The Roadways bus jolted and banged along a narrow strip of broken blacktop, its battered steel frame held together with half-stripped bolts. Swerving or screeching to an abrupt slowdown every few seconds it narrowly avoided a continuous stream of hazards including cyclists, pedestrians, goats, carts pulled by oxen, and crevasses in the pavement sufficient to snap an axle. My native friends had insisted that I occupy the prime spot on the bench we had managed to secure – the window seat. Even so, four of us were crammed into a space made for two and a half. Our fourth team member’s left-most pelvic bone clung precariously to the last inch of seat, his knees enduring the pushing and shoving of those packed in the aisle like upright sardines. The 20-pound video projector, too precious to risk leaving with the rest of our gear up front in the bus cockpit, occupied mine and Janardhan’s laps and by the second hour, had rendered my legs numb. I gleaned valuable millimeters of extra body room by letting my elbow protrude daring inches beyond the half-open window, but at risk of losing it to a passing vehicle. Here in northern India the game of “chicken” has been perfected and refined to an art form and I had by now given up the white-knuckles-cringe-and-wait-for-the-crash saucer-eyed terror that grips rookies at their first spin on an Indian road.

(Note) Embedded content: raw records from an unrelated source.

-- ==== Sys2Proof/Tests/Slice0.lean ====
section
/-! SUPPORT. Tests: ill-formed commands, the spec's worked examples, and for each statement states and operands that
meet its hypotheses. -/

namespace Sys2Proof.Tests

open Sys2Proof.Machine

/-! ## Small states -/

/-- The configuration of robot 12 of the worked sequences (sections 3.7 and 8.8). -/
def cfg12 : Configuration :=
  { Configuration.reset with
    station := 12, group := 3, width := 250, feedCal := 800, feedMax := 400, crawl := 300, accel := 50, decel := 100,
    countsPerMetre := 1000, decodeMode := .x4, warnThreshold := 3, warnDecrement := .by1, stuckThreshold := 8,
    stuckDecrement := .by1, holdResponse := true, sendHold := true, stride := 2, residualWindow := 60,
    lowStock := 20000, doses := List.replicate 24 15 }

/-- Segment 208 of section 3.7: 180 dm, four cells. -/
def seg208 : Segment := ⟨208, 180, 1200, .street, true, -50, [209], none, none, List.replicate 4 freshCell⟩

/-- An ACTIVE robot at work clock 100 on an idle channel, with one neighbour, a depot. -/
def robot : State :=
  { State.reset with
    station := { Station.reset with
      state := .active, configValid := true, config := cfg12, clock := 100, listenTimer := 2000, distance := 1,
      neighbours := [⟨3, .depot, 0, none, some 0, 90⟩] }
    channel := { Channel.reset with condition := .idle, idleCount := 16, assembler := .hunt }
    segs := ⟨[seg208], none, none⟩ }

/-- Robot 12 OFFLINE with a valid record. -/
def parked : State :=
  { robot with
    station := { robot.station with state := .offline, listenTimer := 0, neighbours := [], distance := 15 }
    channel := Channel.reset }

/-- A DEPOT, station 12, in ACTIVE. -/
def depot : State :=
  { robot with station := { robot.station with config := { cfg12 with cls := .depot }, distance := 0 } }

/-- A claim of robot 12 on segment 208 in a claim state. -/
def claim208 (st : ClaimState) : OwnClaim := ⟨208, .salt, 1, 160, st, .none, some 95, false, 0⟩

/-- Robot 12 on segment 208 in a motion state, its claim HOLDING. -/
def on208 (m : MotionState) : State :=
  { robot with
    claims := ⟨[claim208 .holding], [], 0⟩
    odo := { robot.odo with entry := some ⟨208, .forward, 18000, 0, false⟩ }
    segs := { robot.segs with pass := some ⟨0, 10, 10, 0, 15, 0⟩ }
    motion := { robot.motion with
      state := m
      ceiling := if m = .run ∨ m = .caution ∨ m = .stopping then 1200 else 0
      faults := if m = .faultStop then ⟨true, false, false, false⟩ else FaultSet.empty } }

/-- Robot 12 in ACTIVE with a frame of its own in flight, its arbitration won or not yet. -/
def flying (won : Bool) (b : Block) (p : Payload) : State :=
  { robot with
    channel := { robot.channel with
      condition := .busy, idleCount := 0, assembler := .header, queue := [⟨p, p.priority, b, 5, 0⟩], nextEntry := 1,
      flight := some ⟨0, won, frameImage 12 p.priority p⟩ } }

/-- The frame in flight of `flying`. -/
def flight (won : Bool) (p : Payload) : Flight := ⟨0, won, frameImage 12 p.priority p⟩

/-- The queue entry of `flying`. -/
def entry (b : Block) (p : Payload) : Queued := ⟨p, p.priority, b, 5, 0⟩

/-- A command's next state, the state itself where it has none. -/
def after (c : Instr) (s : State) : State :=
  match exec c s with
  | .next t => t
  | _ => s

/-- The fields of a Configure request in range: the record of robot 12. -/
def fields12 : ConfigureFields :=
  ⟨12, 0, 3, 250, 800, 400, 300, 50, 100, 1000, 4, 3, 1, 8, 1, 1, 0, 1, 0, 2, 60, 20000, 64, List.replicate 24 15⟩

/-- The fields of a Load Segment request in range. -/
def load209 : LoadFields := ⟨209, 3200, 4000, 3, 1, 200, 1, [208, 0, 0, 0]⟩

/-! ## Ill-formed commands (WellFormed) -/

theorem test_ill_code : (Instr.unknownRequest 0x19).wellFormed = false := by decide
theorem test_ill_code_wide : (Instr.unknownRequest 256).wellFormed = false := by decide
theorem test_ill_configure : (Instr.configure { fields12 with width := 65536 }).wellFormed = false := by decide
theorem test_ill_configure_stock : (Instr.configure { fields12 with lowStock := 4294967296 }).wellFormed = false := by
  decide
theorem test_ill_configure_doses : (Instr.configure { fields12 with doses := [0] }).wellFormed = false := by decide
theorem test_ill_configure_dose :
    (Instr.configure { fields12 with doses := 256 :: List.replicate 23 0 }).wellFormed = false := by decide
theorem test_ill_load : (Instr.loadSegment { load209 with defaultTemp := 32768 }).wellFormed = false := by decide
theorem test_ill_load_adjacent : (Instr.loadSegment { load209 with adjacent := [1] }).wellFormed = false := by decide
theorem test_ill_segment : (Instr.readSegment 65536).wellFormed = false := by decide
theorem test_ill_cells : (Instr.readCells 1 256 0).wellFormed = false := by decide
theorem test_ill_temperature : (Instr.reportTemperature 1 (-32769)).wellFormed = false := by decide
theorem test_ill_stock : (Instr.loadStock 4294967296).wellFormed = false := by decide
theorem test_ill_beacon : (Instr.setBeacon 256).wellFormed = false := by decide
theorem test_ill_sensed : (Instr.sentResponded 65535).wellFormed = false := by decide
theorem test_ill_sender : (Instr.go 0 3).wellFormed = false := by decide
theorem test_ill_sender_wide : (Instr.objection 255 208 1 100 0).wellFormed = false := by decide
theorem test_ill_refresh : (Instr.refresh 4001).wellFormed = false := by decide
theorem test_ill_view : (Instr.claimViewExpiry 208 255).wellFormed = false := by decide
theorem test_ill_backoff : (Instr.calloutBackoff 256).wellFormed = false := by decide
theorem test_well_formed : (Instr.configure fields12).wellFormed = true ∧ (Instr.loadSegment load209).wellFormed = true := by
  decide

/-! ## The spec's worked examples -/

/-- Section 1.3, check byte example: RESUME of station 12 for group 3. -/
theorem test_check_byte : checkByte [0x27, 0x0C, 0x01, 0x03] = 0x9B ∧ checkByte [0x27, 0x0C, 0x01] = 0x85 := by decide +kernel
theorem test_resume_image : frameImage 12 1 (.resume 3) = [0x27, 0x0C, 0x01, 0x03, 0x9B] := by decide +kernel
/-- Table of R7: a RESUME lasts 85 symbols, a PRESENCE 133. -/
theorem test_frame_symbols : (frameSymbols (frameImage 12 1 (.resume 3))).length = 85 ∧
    (frameSymbols (frameImage 12 6 (.presence 0 1 2 3))).length = 133 := by decide +kernel
/-- R1, R9: the symbols of two responses on the air at once are those of the bitwise AND: 0x4D1F and 0x5028. -/
theorem test_responses_together : List.zipWith (fun a b => onAir [a, b]) (responseSymbols 0x4D1F) (responseSymbols 0x5028) =
    responseSymbols 0x4008 := by decide
theorem test_resume_heard : hearFrame 5 0xFFFF [0x27, 0x0C, 0x01, 0x03, 0x9B] = .resume 12 3 := by decide +kernel
theorem test_damaged_frame : hearFrame 5 0xFFFF [0x27, 0x0C, 0x01, 0x02, 0x9B] = .frameDiscarded .checkByte := by decide +kernel
theorem test_own_number_heard : hearFrame 12 0xFFFF [0x27, 0x0C, 0x01, 0x03, 0x9B] = .duplicateStation := by decide +kernel
theorem test_wrong_length : hearFrame 5 0xFFFF [0x27, 0x0C, 0x02, 0x03, 0x9B] = .frameDiscarded .header := by decide

/-- Section 11.3: requests byte by byte; multi-byte fields most significant byte first (R197). -/
theorem test_request_enter : decodeRequest [0x10, 0x00, 0xD0, 0x01] = .enterSegment 208 1 := by decide
theorem test_request_temperature : decodeRequest [0x0B, 0x00, 0xD0, 0xFF, 0xCE] = .reportTemperature 208 (-50) := by
  decide
theorem test_request_callout : decodeRequest [0x19, 0x01, 0x0F, 0xA0, 0x3F, 0x01, 0x00] = .raiseCallout 1 4000 63 256 := by
  decide
theorem test_request_short : decodeRequest [0x18, 0x00, 0x00, 0x4E] = .transactionAborted := by decide
theorem test_request_stock : decodeRequest [0x18, 0x00, 0x00, 0x4E, 0x21, 0xA5] = .loadStock 20001 := by decide
/-- Table of section 11.3: Configure has 58 bytes, Load Segment 20, Raise Callout 7, Take Event 1. -/
theorem test_request_lengths : [0x03, 0x04, 0x19, 0x02].map (fun c => (requestWidths c).map fun w => 1 + totalWidth w) =
    [some 58, some 20, some 7, some 1] := by decide
/-- The bytes of a Configure at their places: residual window 41st, low stock threshold after it, 24 doses last. -/
theorem test_request_configure : ((encodeRequest (.configure fields12)).map fun bs => (bs.length, bs.drop 27 |>.take 8)) =
      some (58, [0x02, 0x3C, 0x00, 0x00, 0x4E, 0x20, 0x40, 0x0F]) ∧
    (encodeRequest (.configure fields12)).map decodeRequest = some (.configure fields12) := by decide
theorem test_request_undefined : decodeRequest [0x1A] = .unknownRequest 0x1A := by decide
theorem test_no_word : decodeTableWord 8 0 = none := by decide

/-- Table of R101: 13,000 counts, 1,000 counts per metre. -/
theorem test_positions : [(-350 : Int), 0, 4999, 5000, 9999, 10000, 12999, 13000, 13420].map (accounting 13000) =
    [0, 0, 4999, 5000, 9999, 10000, 12999, 12999, 12999] ∧
    [0, 4999, 5000, 9999, 10000, 12999].map (cellIndex cfg12) = [0, 0, 1, 1, 2, 2] := by decide
/-- R102: 1,250 counts per metre, p = 6,251. -/
theorem test_position_mm : positionMm { cfg12 with countsPerMetre := 1250 } 6251 = 5000 := by decide
/-- R47, section 3.7: 180 dm are three cells of 50 dm and one of 30 dm. -/
theorem test_cells : cellCount 180 = 4 ∧ cellLength 180 2 = 50 ∧ cellLength 180 3 = 30 := by decide
/-- Section 5.5: +280 counts at 1,000 counts per metre are 1,120 mm/s. -/
theorem test_speed : sampleSpeed cfg12 280 = 1120 := by decide
/-- Section 3.6, residual example. -/
theorem test_residual : [1000, 4600, 4601, 8200, 8201].map
    (fun now => residual 60 now ⟨false, none, 15, some 1000, false⟩) = [15, 15, 7, 7, 0] := by decide
/-- Section 3.7: delivered doses of the worked sequence. -/
theorem test_delivered : [(230, 50), (236, 50), (190, 50), (138, 30)].map
    (fun x => deliveredDose cfg12 x.1 x.2) = [15, 15, 12, 15] := by decide
/-- R156: the formula gives 4, held at 100. -/
theorem test_salt_limit : saltLimit { cfg12 with feedMax := 10, feedCal := 100, width := 400 } 60 = some 100 := by decide
/-- R69: the highest and lowest ranks. -/
theorem test_ranks : claimRank 0 .transit 0 = 240 ∧ claimRank 3 .plow 15 = 1 ∧ claimRank 3 .plow 200 = 1 := by decide
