-- ==== Sys2Proof/Machine/Responses.lean ====
section
/-! DEFINITION. The Response Encoder (42_command_front_end.md R162 to R165). -/

namespace Sys2Proof.Machine

/-- RESP_BARE (R162). -/
def execRespBare (r : BareCode) (s : State) : Result := whenReady s fun s => .next (sendBare r s)

/-- RESP_DATA (R163). -/
def execRespData (payload : List Byte) (s : State) : Result := whenReady s fun s => .next (sendData payload s)

/-- RESP_COMMENT (R164). A text with a terminator inside, which no text of the configuration has (D7), is sent as it is
(DESIGN CHOICE; log entry 34). -/
def execRespComment (text : List Byte) (s : State) : Result := whenReady s fun s => .next (sendComment text s)

/-- BANNER (R165). -/
def execBanner (s : State) : Result := whenReady s fun s => .next (sendComment s.cfg.bannerText s)

end Sys2Proof.Machine
end

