-- ==== Sys2Proof/Machine/Fetch.lean ====
section
/-! DEFINITION. What one step of the machine runs: the sequencer's next action, a call waiting on the call port, or
the next byte of `inq` (10_state.md R25, 42_command_front_end.md R150). -/

namespace Sys2Proof.Machine

/-- The transfer that a decoded line asks for, if it is a T line that passes every check (R157). -/
def transferOf (i : Instr) (s : State) : Option (BusTarget × List Byte) :=
  match i with
  | .cmdT arg =>
    match parseTransfer s.cfg arg with
    | .ok r => some r
    | .error _ => none
  | _ => none

/-- A decoded line run by the machine: a transfer is started and then advances one action a step (40_bus_target.md
R117); every other line is executed whole (log entry 9). -/
def issue (i : Instr) (s : State) : Result :=
  match transferOf i s with
  | some r => .next (beginTransfer r.1 r.2 s)
  | none => exec i s

/-- The line FEED delivered, decoded and run; nothing when FEED delivered `nothing`. -/
def issueLine (l : Option (List Byte)) (s : State) : Result :=
  match l with
  | none => .next s
  | some bytes =>
    match decodeLine bytes with
    | .ok i => issue i s
    | .error e => .refused (.undecodable e)

/-- One turn of SERVICE's loop as the machine takes it: `RxByte`, FEED, and the start of DISPATCH (R150). -/
def pollByte (c : Byte) (s : State) : Result :=
  issueLine (feedLine c (rxByte c s)) (doFeed c (rxByte c s))

/-- A call taken from the call port, decoded and executed whole (log entry 10). -/
def runCall (c : Call) (s : State) : Result :=
  match decode c.format c.bytes with
  | .ok i => exec i s
  | .error e => .refused (.undecodable e)

/-- What the machine does next while no transfer runs: a call, else a byte, else nothing at all (R150: "while `inq` is
empty, the hardware does nothing: every latch holds"; log entry 28). -/
def idleStep (s : State) : Result :=
  match s.calls with
  | c :: rest => runCall c { s with calls := rest }
  | [] =>
    match s.inq with
    | c :: _ => pollByte c s
    | [] => .next s

/-- One step on a well-formed configuration; any other is refused (00_scope.md R8). "While `seq != IDLE` no other
operation of the hardware has a step" (R117). -/
def runStep (s : State) : Result :=
  if s.cfg.wf then
    match s.seq with
    | .idle => idleStep s
    | .pre _ => .next (seqStep s)
    | .xfer _ _ _ _ => .next (seqStep s)
  else .refused .illFormedConfig

/-- The state as the fetch of a table word needs it: the word waits first on the call port and no transfer runs. -/
def placeWord (s : State) (nbits w : Nat) : State :=
  { s with seq := .idle, calls := ⟨(tableBytes nbits w).1, (tableBytes nbits w).2⟩ :: s.calls }

end Sys2Proof.Machine
end

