/-- Settles O45: a placed word is the oldest call of an idle machine. -/
theorem stepRunsCalledInstruction : Obligations.StepRunsCalledInstruction := by
  have called : ∀ (s : State) (c : Call) (rest : List Call) (i : Instr), s.ready = true → s.calls = c :: rest →
      decode c.format c.bytes = .ok i → step s = exec i { s with calls := rest } := by
    intro s c rest i hs hc hd
    rw [step_of_call hs hc, runCall_of_decode hd]
  refine ⟨called, fun s nbits w i hw hd => ?_⟩
  exact called (s.withFetchWord nbits w) ⟨_, _⟩ s.calls i (ready_iff.2 ⟨hw, rfl⟩) rfl (decode_of_decodeTableWord hd)

end Sys2Proof.Machine
end

section
/-! PROOFS. Every step keeps the invariant: the operations of an idle machine, then the sequencer, then the inversion
of a step. -/

namespace Sys2Proof.Machine

variable {s t u : State}

/-! ### The invariant by parts -/

/-- The registers of the sequencer while bit `k`, action `j` of byte `i` of the payload `l` comes next. -/
structure XferOk (s : State) (b : BusTarget) (i k j : Nat) (l : List Byte) : Prop where
  registered : isRegistered s.cfg b
  buf : s.buf = some l
  bound : l.length ≤ s.cfg.maxTransferBytes
  index : i ≤ l.length
  bit : k ≤ 7
  action : j < (actions b.mode).length
  tx : s.tx = l[i]?
  rx : s.rx.isSome ↔ i < l.length
  atEnd : i = l.length → k = 7 ∧ j = 0

theorem seqOk_idle (h : s.seq = .idle) : seqOk s ↔ s.buf = none ∧ s.tx = none ∧ s.rx = none := by
  simp [seqOk, h]

theorem seqOk_of_idle (h : s.seq = .idle) (hb : s.buf = none) (ht : s.tx = none) (hr : s.rx = none) : seqOk s :=
  (seqOk_idle h).2 ⟨hb, ht, hr⟩

theorem seqOk_pre {b : BusTarget} (h : s.seq = .pre b) :
    seqOk s ↔ isRegistered s.cfg b ∧ s.tx = none ∧ s.rx = none ∧
      ∃ l, s.buf = some l ∧ l.length ≤ s.cfg.maxTransferBytes := by
  simp [seqOk, h]

theorem seqOk_xfer {b : BusTarget} {i k j : Nat} (h : s.seq = .xfer b i k j) : seqOk s ↔ ∃ l, XferOk s b i k j l := by
  simp only [seqOk, h]
  constructor
  · rintro ⟨hb, l, h1, h2, h3, h4, h5, h6, h7, h8⟩
    exact ⟨l, hb, h1, h2, h3, h4, h5, h6, h7, h8⟩
  · rintro ⟨l, hb, h1, h2, h3, h4, h5, h6, h7, h8⟩
    exact ⟨hb, l, h1, h2, h3, h4, h5, h6, h7, h8⟩

theorem State.Inv.ready (h : s.Inv) (hq : s.seq = .idle) : s.ready = true := ready_iff.2 ⟨h.cfgOk, hq⟩

/-- An update that leaves the configuration and the accumulator keeps the invariant if the pin maps stay canonical and
the sequencer's registers agree after it. -/
theorem State.Inv.update (h : s.Inv) (hc : u.cfg = s.cfg) (hl : u.line = s.line) (hx : u.x.wf) (hd : u.dir.wf)
    (hq : seqOk u) : u.Inv where
  cfgOk := by rw [hc]; exact h.cfgOk
  xWf := hx
  dirWf := hd
  line := by
    obtain ⟨h1, h2⟩ := h.line
    exact ⟨by rwa [State.len, hl, hc], by rwa [hl]⟩
  seq := hq

/-- A command line on an idle machine keeps the invariant if the latches stay canonical. -/
theorem LineFrame.inv (f : LineFrame s u) (h : s.Inv) (hq : s.seq = .idle) (hx : u.x.wf) : u.Inv := by
  obtain ⟨hb, ht, hr⟩ := (seqOk_idle hq).1 h.seq
  refine h.update f.cfg f.line hx (by rw [f.dir]; exact h.dirWf) ?_
  exact seqOk_of_idle (f.seq.trans hq) (f.buf.elim (·.trans hb) id) (f.tx.elim (·.trans ht) id)
    (f.rx.elim (·.trans hr) id)

/-! ### The operations, whatever the sequencer does -/

theorem setRet_inv (r : Ret) (h : s.Inv) : (setRet r s).Inv := h.update rfl rfl h.xWf h.dirWf h.seq

theorem rxByte_inv (c : Byte) (h : s.Inv) : (rxByte c s).Inv := h.update rfl rfl h.xWf h.dirWf h.seq

theorem drive_inv (p : Pin) (v : Bit) (h : s.Inv) : (drive p v s).Inv :=
  h.update rfl rfl (PinMap.wf_write h.xWf p v) h.dirWf h.seq

theorem doWaitHalf_inv (b : BusTarget) (h : s.Inv) : (doWaitHalf b s).Inv := h.update rfl rfl h.xWf h.dirWf h.seq

theorem sample_inv (p : Pin) (h : s.Inv) : (sample p s).1.Inv := h.update rfl rfl h.xWf h.dirWf h.seq

theorem sendBytes_inv (bs : List Byte) (h : s.Inv) : (sendBytes bs s).Inv := by
  rw [sendBytes_eq]
  exact h.update rfl rfl h.xWf h.dirWf h.seq

theorem doInitBus_inv (b : BusTarget) (h : s.Inv) : (doInitBus b s).Inv :=
  h.update rfl rfl (initBusLatches_wf _ b h.xWf) (initBusDirs_wf b h.dirWf) h.seq
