-- ==== Sys2Proof/Word.lean ====
section
/-! DEFINITION. The widths of the spec's values (00_scope.md R11): bytes, 16-bit addresses and
instruction words, 12-bit displacements and word targets; and a low/high pair of bytes. -/

namespace Sys2Proof

/-- A byte: 8 bits (R11). -/
abbrev Byte := BitVec 8

/-- An address or an instruction word: 16 bits (R11). -/
abbrev Word := BitVec 16

/-- A relative displacement or a word target: 12 bits (R11). -/
abbrev Disp := BitVec 12

/-- Two bytes of an instruction word, low byte first (R55): the shape of `TrampolineBytes` (R32). -/
structure BytePair where
  lo : Byte
  hi : Byte
deriving DecidableEq, Repr

end Sys2Proof
end

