/-- R202, R272: with no master at all, the block hands off after exactly as many ticks as the countdown holds,
with no flag set and Flash as it was; before the last tick it is still Uninitialized, and no state on the way is faulted
(R236). -/
def Obligations.TimeoutHandsOff : Prop :=
  ∀ (s : State) (es : List Event), s.cfg.Valid → s.fault = none → s.terminal = false →
    s.sr.initStep1 = false → s.sr.initStep2 = false → s.exitCountdown ≠ 0 →
    s.events = List.replicate s.exitCountdown.toNat .tick ++ es →
    s.Claims s.exitCountdown.toNat (fun t =>
      t.sup = .terminal ∧ t.handoffTarget = some s.cfg.tplEntry ∧ t.exitCountdown = 0 ∧
      t.sr = s.sr ∧ t.nvm = s.nvm ∧ t.pb = s.pb ∧ t.events = es) ∧
    (∀ k, k < s.exitCountdown.toNat → s.Claims k (fun t => t.sup = .uninitialized ∧
      t.exitCountdown.toNat = s.exitCountdown.toNat - k))

/-- R212: the two halves of the handshake in either order make the block Idle, and one alone does not. -/
def Obligations.HandshakeInEitherOrder : Prop :=
  ∀ (s : State) (es : List Event), s.cfg.Valid → s.fault = none → s.terminal = false →
    s.sr.initStep1 = false → s.sr.initStep2 = false →
    (s.events = .receive [s.cfg.opcInit] :: .receive [s.cfg.opcVersion] :: es →
      ∃ t u, step s = .next t ∧ t.sup = .uninitialized ∧ step t = .next u ∧ u.sup = .idle ∧
        u.exitCountdown = s.exitCountdown ∧ u.indicator = s.indicator) ∧
    (s.events = .receive [s.cfg.opcVersion] :: .receive [s.cfg.opcInit] :: es →
      ∃ t u, step s = .next t ∧ t.sup = .uninitialized ∧ step t = .next u ∧ u.sup = .idle ∧
        u.exitCountdown = s.exitCountdown ∧ u.indicator = s.indicator)

/-- R204, R205, R209: an Idle tick that finds ExitRequested and ApplicationReady hands off at TPL_ENTRY (decision
D23) with no change of Flash, whatever DeleteFlashRequested and the fill index are (decision D22). -/
def Obligations.ExitWithApplicationHandsOff : Prop :=
  ∀ (s : State) (es : List Event), s.cfg.Valid → s.events = .tick :: es → s.fault = none → s.sup = .idle →
    s.sr.exitRequested = true → s.sr.applicationReady = true →
    step s = .next { s with
      events := es
      terminal := true
      handoffTarget := some s.cfg.tplEntry
      outputs := s.outputs ++ [.handoff s.cfg.tplEntry] }

/-- R206: an exit without a valid application erases flash and then hands off; the handoff runs the erased-state
trampoline back to word 0 and into the bootloader, where the erased byte is the default 0xFF (decision D6): with
another erased byte the same trampoline has another target (log 21). Where those jumps go is R89's formula (decision
D7; log 19, PRESUMED). -/
def Obligations.ExitWithoutApplicationErases : Prop :=
  ∀ (s : State) (es : List Event), s.Inv → s.nvm.neverReady = false → s.events = .tick :: es →
    s.fault = none → s.sup = .idle → s.sr.exitRequested = true → s.sr.applicationReady = false →
    step s = andThen (eraseAll { s with events := es }) (fun u => .next (handoff u.cfg.tplEntry u)) ∧
    ∃ t, step s = .next t ∧ t.sup = .terminal ∧ t.handoffTarget = some s.cfg.tplEntry ∧
      EraseEndState s.cfg s.nvm.flash t.nvm.flash ∧
      (s.cfg.erased = 0xFF →
        t.jumpChain 1 (s.cfg.wordS - 1) = some 0 ∧ t.jumpChain 2 (s.cfg.wordS - 1) = some s.cfg.wordS)

/-- R207: DeleteFlashRequested without ExitRequested erases flash and then hands off; a checksum mismatch ends
here too. -/
def Obligations.DeleteErasesAndHandsOff : Prop :=
  ∀ (s : State) (es : List Event), s.Inv → s.nvm.neverReady = false → s.events = .tick :: es →
    s.fault = none → s.sup = .idle → s.sr.exitRequested = false → s.sr.deleteFlashRequested = true →
    step s = andThen (eraseAll { s with events := es }) (fun u => .next (handoff u.cfg.tplEntry u)) ∧
    ∃ t, step s = .next t ∧ t.sup = .terminal ∧ t.handoffTarget = some s.cfg.tplEntry ∧
      EraseEndState s.cfg s.nvm.flash t.nvm.flash

/-- R208: an Idle tick with a full buffer and no flag set commits it to the page address, which advances by one
page mod 2^16, and clears the index; the flags stay (decision D27 where the commit was discarded). -/
def Obligations.FullPageCommits : Prop :=
  ∀ (s : State) (es : List Event), s.Inv → s.nvm.neverReady = false → s.events = .tick :: es →
    s.fault = none → s.sup = .idle → s.sr.exitRequested = false → s.sr.deleteFlashRequested = false →
    s.pageIndex = s.cfg.pageSize →
    ∃ t u, commitPage s.flashPageAddress { s with events := es } = .next u ∧
      step s = .next t ∧
      t = { u with flashPageAddress := t.flashPageAddress, pageIndex := 0 } ∧
      t.flashPageAddress.toNat = (s.flashPageAddress.toNat + s.cfg.pageSize) % 65536 ∧
      t.sr = s.sr ∧ t.sup = .idle ∧ t.reply = s.reply ∧ t.exitCountdown = s.exitCountdown ∧
      t.indicator = s.indicator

A diagonal crack bisected the thin slab of glass constituting my window. Loosely fixed in a metal track, it rattled back and forth at every jolt and jounce but managed not to shatter. On the seat back ahead of us ripped upholstery exposed the seat’s urethane innards and provided a convenient pocket where other passengers had deposited candy wrappers, empty chewing tobacco packets and cigarette butts.
The roar of the ancient diesel Tata died, replaced by the tortured screech of shoeless brakes hitting the drums. The bus rocked to a near standstill, rolled forward and bumped down off a ledge. Then the engine gunned and we lurched forward once more. Pavement behind, dust billowed up on either side of the lumbering steel box, obscuring vision. The monsoon had long passed and not a drop of precipitation had touched this dirt road in weeks. Though passengers dutifully slid their windows shut, the powdery brown haze still boiled in, blanketing us with grime. But hardly a cough or sneeze was heard for men had already fished in their pockets for rumals and women had engaged the ends of their saris. In moments the brown hands of the 100-some passengers on the 38-seater bus pressed makeshift dust masks over nose and mouth and continued their ride unflurried.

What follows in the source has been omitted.